Von bayerischer Seite bekam die Pflege von Außenbeziehungen in den Jahren der Weimarer Republik und dann wieder nach 1945 zunehmend auch symbolische Bedeutung für die Staatlichkeit des Landes im Ringen um die Behauptung von Kompetenzen im föderalen System der Weimarer Republik und dann der 1949 etablierten Bundesrepublik, die mit dem Grundgesetz die Außenpolitik im Wesentlichen beim Bund konzentrierte. Allerdings behaupteten die Länder in Kooperation mit dem Bund Spielräume für Außenbeziehungen im Rahmen ihrer Kompetenzbereiche, etwa der Kulturhoheit. Überlegungen der Staatsregierung in den 1950er Jahren, die bayerische Vatikangesandtschaft wieder aufleben zu lassen, blieben letztlich ohne Folgen. Fortgeschrieben wurden zum Teil ältere völkerrechtliche Verträge Bayerns, wie etwa das 1925 abgeschlossene Konkordat mit dem Hl. Stuhl oder die ursprünglich im 19. Jahrhundert vereinbarte Salinenkonvention mit Österreich. In den Bereichen transnationaler interregionaler Zusammenarbeit wie mit der Anfang der 1970er Jahre eingerichteten Arbeitsgemeinschaft der Alpenländer und in der auswärtigen Kulturpolitik entwickelte der Freistaat Initiativen, blieben doch Kultur und Wissenschaft zentrale Länderzuständigkeiten. Die Ministerpräsidenten, denen die Verfassung des Freistaates 1946 die Zuständigkeit für Außenbeziehungen Bayerns zugewiesen hatte, unternahmen in wachsendem Maße offizielle Auslandsreisen. Sie wurden dabei von einer entsprechenden Abteilung der Staatskanzlei und von einem Staatsminister für Bundes- und Europaangelegenheiten unterstützt. Landesvertretungen in Bonn, später Berlin, dann auch in Brüssel bei der Europäischen Gemeinschaft bzw. Union knüpften – ohne vergleichbaren formalen Status – an ältere bayerische Gesandtschaftstraditionen an. Mit Blick auf die wachsende Bedeutung außenwirtschaftlicher Verflechtungen und wissenschaftlicher Zusammenarbeit im Zuge der Globalisierung etablierte der Freistaat Partnerschaften mit verschiedenen Regionen in der Welt und einschlägige Vertretungen bzw. Büros, sog. Repräsentanzen, die zum Teil mit der Organisation „Invest in Bavaria“ unter dem Dach des Bayerischen Wirtschaftsministeriums entwickelt wurden.

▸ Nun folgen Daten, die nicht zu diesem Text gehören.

@[simp] theorem State.skipIf_v (s : State) (c : Bool) : (s.skipIf c).v = s.v := by cases c <;> rfl
@[simp] theorem State.skipIf_pc (s : State) (c : Bool) : (s.skipIf c).pc = if c then s.pc + 2 else s.pc := by
  cases c <;> rfl
@[simp] theorem State.skipIf_i (s : State) (c : Bool) : (s.skipIf c).i = s.i := by cases c <;> rfl
@[simp] theorem State.skipIf_stack (s : State) (c : Bool) : (s.skipIf c).stack = s.stack := by cases c <;> rfl
@[simp] theorem State.skipIf_sp (s : State) (c : Bool) : (s.skipIf c).sp = s.sp := by cases c <;> rfl
@[simp] theorem State.skipIf_dt (s : State) (c : Bool) : (s.skipIf c).dt = s.dt := by cases c <;> rfl
@[simp] theorem State.skipIf_st (s : State) (c : Bool) : (s.skipIf c).st = s.st := by cases c <;> rfl
@[simp] theorem State.skipIf_fb (s : State) (c : Bool) : (s.skipIf c).fb = s.fb := by cases c <;> rfl
@[simp] theorem State.skipIf_k (s : State) (c : Bool) : (s.skipIf c).k = s.k := by cases c <;> rfl
@[simp] theorem State.skipIf_mem (s : State) (c : Bool) : (s.skipIf c).mem = s.mem := by cases c <;> rfl
@[simp] theorem State.skipIf_fault (s : State) (c : Bool) : (s.skipIf c).fault = s.fault := by cases c <;> rfl
@[simp] theorem State.skipIf_draws (s : State) (c : Bool) : (s.skipIf c).draws = s.draws := by cases c <;> rfl

/-! ## Reading a register after an update -/

@[simp] theorem State.getV_setV (s : State) (r q : Reg) (b : Byte) :
    (s.setV r b).getV q = if q = r then b else s.getV q := by
  simp only [State.getV, State.setV_v, Fin.getElem_fin, Vector.getElem_set, Fin.ext_iff]
  split <;> split <;> first | rfl | omega

@[simp] theorem State.getV_setFlag (s : State) (q : Reg) (c : Bool) :
    (s.setFlag c).getV q = if q = VF then flagByte c else s.getV q := State.getV_setV s VF q (flagByte c)

/-- `FX65` loads exactly V0 to Vx. -/
@[simp] theorem State.getV_loadRegs (s : State) (x q : Reg) :
    (s.loadRegs x).getV q = if q.val ≤ x.val then s.mem.read (s.dataAddr q.val) else s.getV q := by
  simp [State.getV, State.loadRegs]

@[simp] theorem State.getV_setPc (s : State) (w : Word) (q : Reg) : (s.setPc w).getV q = s.getV q := rfl
@[simp] theorem State.getV_setI (s : State) (w : Word) (q : Reg) : (s.setI w).getV q = s.getV q := rfl
@[simp] theorem State.getV_setDt (s : State) (b : Byte) (q : Reg) : (s.setDt b).getV q = s.getV q := rfl
@[simp] theorem State.getV_setSt (s : State) (b : Byte) (q : Reg) : (s.setSt b).getV q = s.getV q := rfl
@[simp] theorem State.getV_setFb (s : State) (f : FrameBuffer) (q : Reg) : (s.setFb f).getV q = s.getV q := rfl
@[simp] theorem State.getV_setMem (s : State) (m : Memory) (q : Reg) : (s.setMem m).getV q = s.getV q := rfl
@[simp] theorem State.getV_nextDraw (s : State) (q : Reg) : (s.nextDraw).getV q = s.getV q := rfl
@[simp] theorem State.getV_push (s : State) (w : Word) (q : Reg) : (s.push w).getV q = s.getV q := rfl
@[simp] theorem State.getV_popPc (s : State) (q : Reg) : (s.popPc).getV q = s.getV q := rfl
@[simp] theorem State.getV_advance (s : State) (q : Reg) : (s.advance).getV q = s.getV q := rfl
@[simp] theorem State.getV_tick (s : State) (q : Reg) : (s.tick).getV q = s.getV q := rfl
@[simp] theorem State.getV_skipIf (s : State) (c : Bool) (q : Reg) : (s.skipIf c).getV q = s.getV q := by
  cases c <;> rfl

Agenten, Gesandtschaften, Konsulate, Büros, Vertretungen haben über die Jahrhunderte bisweilen sehr spezifische politische, wirtschaftliche, kulturelle, konsularische, zum Teil aber auch sehr unspezifische Aufgaben zugewiesen bekommen. In jedem Fall haben sie internationale Kommunikation ermöglicht, erleichtert und befördert, nicht selten auch persönliche Beziehungen und Vernetzungen. Umfangreiche, über Jahrhunderte aufbewahrte Quellenkorpora in Archiven in Europa und der Welt geben über ihre Tätigkeit und Wahrnehmung Auskunft. Sie bieten einen bedeutenden Ansatzpunkt für die historische Forschung, die transnationale Verflechtungen und interkulturelle Wahrnehmung und Austauschprozesse zu einem wichtigen Anliegen ihrer Arbeit gemacht hat und zu einem vertieften Verständnis dieser Phänomene jenseits überkommener Grenzen hinweg beitragen will.